Sumário: I - O disposto nos artigos 100.º e 101.º, n.º 2 do Código do Notariado visa regular a publicidade das escrituras de justificação notarial, assim como os reflexos da sua impugnação no prazo de 30 dias, pelo que ocorrendo essa impugnação nesse lapso temporal, existe uma impossibilidade legal de nessa ocasião serem emitidas certidões dessa escritura para fins de registo predial.
II - O prazo de 30 dias previsto no artigo 101.º, n.º 2 do Código do Notariado ficou suspenso pelo artigo 7.º, n.º 2 e 6 da Lei n.º 1-A/2020, de 19/mar. (DR I, n.º 56), o qual veio estabelecer medidas excepcionais e temporárias de resposta à situação epidemiológica provocada pelo coronavírus SARS-CoV-2 e da doença Covid-19.
Reclamações:
Decisão Texto Integral: Recurso n.º 700/20.9T8FLG.P1
Relator: Joaquim Correia Gomes;
Adjuntos: António Paulo Vasconcelos; Filipe Caroço
Acordam na 3.ª Secção do Tribunal da Relação do Porto
I. RELATÓRIO
1. No processo n.º 700/20.9T8FLG do Juízo Local Cível C…, J2, da Comarca de Porto Este, em que são:
Recorrente/Notário: B…
Recorrida: Conservatória do Registo Civil, Predial, Comercial, Automóvel C…

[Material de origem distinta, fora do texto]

-- ==== Sys2Proof/Machine/State.lean ====
section
/-! DEFINITION. The state of the HuffPress CORE (10_state.md R22), the host's turns and transaction records
(20_memory.md R60, 30_encoding.md R99), the reset state (10_state.md R48), and the ways a step can stop. -/

namespace Sys2Proof.Machine

/-- Why a step stops with a fault. The spec has no fault but this one, which it calls unreachable
(41_compress.md R155, 60_exceptions.md R228). -/
inductive Fault where
  /-- A payload longer than P_MAX (R155). Nothing raises it: the model writes the payload without the guard
  R155 allows (log 10). Safe: no step ends in it. -/
  | capacityFault
deriving DecidableEq, Repr

/-- Why a step is refused. -/
inductive Refusal where
  /-- `exec` has no meaning for the command of this mnemonic. No arm raises it. Safe. -/
  | notModelled (mnemonic : String)
deriving DecidableEq, Repr

/-- A bus transaction of the host: one 32-bit word at (space, index) (R60). -/
inductive BusOp where
  /-- `MemRead(space, index)` (R61). -/
  | read (space : Space) (index : Word)
  /-- `MemWrite(space, index, v)` (R62). -/
  | write (space : Space) (index v : Word)
deriving DecidableEq, Repr

/-- One move of an agent (R4, R60, R240). -/
inductive Turn where
  /-- The CORE may take its step (R45). -/
  | core
  /-- The HOST performs one transaction (R60). -/
  | bus (op : BusOp)
  /-- The reset input takes a level: `true` asserts it, `false` releases it (R240). -/
  | rst (asserted : Bool)
deriving DecidableEq, Repr

/-- The kind letter of a transaction record: `R` or `W` (R99). -/
inductive BusKind where
  | r
  | w
deriving DecidableEq, Repr

/-- A transaction record `K space index data`; a read's data is the value returned (R99). -/
structure BusRecord where
  kind : BusKind
  space : Space
  index : Word
  data : Word
deriving DecidableEq, Repr

/-- An entry of the code table (R37). `CODE[k]` is bit `k` of `code`. -/
structure CTEntry where
  valid : Bool
  len : BitVec 8
  freq : Word
  code : BitVec 256
deriving DecidableEq, Repr

/-- The entry with VALID 0, LEN 0, FREQ 0 and every CODE bit 0 (R48, R144, R190). -/
def CTEntry.zero : CTEntry := { valid := false, len := 0#8, freq := 0#32, code := 0#256 }

/-- The elements of a buffer that have been written since the last reset, by index. -/
abbrev Memory := List Host.Cell

/-- Indices strictly rising, none below `lo`. -/
def Memory.risingFrom : Nat → Memory → Bool
  | _, [] => true
  | lo, (a, _) :: m => decide (lo ≤ a) && Memory.risingFrom (a + 1) m

/-- The canonical form: indices strictly rising and below the capacity. An unlisted element holds no written
value, so no listed value equals it (log 3). -/
def Memory.wf (cap : Nat) (m : Memory) : Bool :=
  Memory.risingFrom 0 m && m.all fun c => decide (c.1 < cap)

/-- The state: the record of R22, the parameter `I_MAX` (R10), and the model's own fields. -/
structure State where
  /-- The parameter `I_MAX`; no step changes it (R10, log 1). -/
  iMax : Nat
  /-- BUSY (R23, R30). -/
  busy : Bool
  /-- PEND, the command word at issue (R23). -/
  pend : Word
  /-- CTRL.IE (R28). -/
  ie : Bool
  /-- STATUS.DONE (R30). -/
  done : Bool
  /-- STATUS.IGNWR (R30). -/
  ignwr : Bool
  /-- STATUS.ERR (R30, R210). -/
  err : BitVec 4
  /-- ERRINFO (R31, R211). -/
  errInfo : Word
  /-- ILEN (R32). -/
  iLen : Nat
  /-- PLEN (R33). -/
  pLen : Nat
  /-- OLEN (R34). -/
  oLen : Nat
  /-- ORIG_BITS (R35). -/
  origBits : Word
  /-- COMP_BITS (R35). -/
  compBits : Word
  /-- RATIO, UQ16.16 (R35). -/
  ratio : Word
  /-- NALPHA (R36). -/
  nAlpha : Nat
  /-- CT (R37). -/
  ct : Vector CTEntry 256
  /-- IBUF (R39). -/
  ibuf : Memory
  /-- PBUF (R40). -/
  pbuf : Memory
  /-- OBUF (R41). -/
  obuf : Memory
  /-- Model's own: selects the free buffer contents of the last reset (log 3). -/
  fill : Nat
  /-- Model's own: the number of free values drawn so far (log 4). -/
  draws : Nat
  /-- Model's own: the level of the reset input (R80, R240; log 7). -/
  rst : Bool
  /-- Model's own: the moves still to come, the next first (log 5). -/
  turns : List Turn
  /-- Model's own: the host's transaction records, newest first (log 6). -/
  trace : List BusRecord
deriving DecidableEq, Repr

/-- The reset state of R48 for a given `I_MAX`. -/
def State.resetWith (iMax : Nat) : State where
  iMax := iMax
  busy := false
  pend := 0#32
  ie := false
  done := false
  ignwr := false
  err := 0#4
  errInfo := 0#32
  iLen := 0
  pLen := 0
  oLen := 0
  origBits := 0#32
  compBits := 0#32
  ratio := 0#32
  nAlpha := 0
  ct := Vector.replicate 256 CTEntry.zero
  ibuf := []
  pbuf := []
  obuf := []
  fill := 0
  draws := 1
  rst := false
  turns := []
  trace := []

/-- The machine right after reset (R48, R240), with the `I_MAX` of the spec's vectors (log 1). -/
def State.reset : State := State.resetWith Config.iMaxAtReset

end Sys2Proof.Machine
end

foi proferida sentença em 26/set./2020 julgando improcedente a impugnação do despacho de qualificação do registo provisório por dúvidas proferido pela Sra. Conservadora da Conservatória do Registo Predial C… a 23 de Junho de 2020 e, em consequência, manteve o mesmo nos seus precisos termos.
1.1. Por despacho de qualificação proferido em 23/jun./2020 pela Senhora Conservadora foi decidido lavrar como provisório por dúvidas o título apresentado a registo de uma escritura de justificação outorgada no dia de 27/nov./2019.
1.2. B… Notário do Cartório Notarial D… veio impugnar judicialmente tal despacho de qualificação
1.3. O Ministério Público emitiu parecer em 18/set./2020 no sentido da improcedência da impugnação judicial.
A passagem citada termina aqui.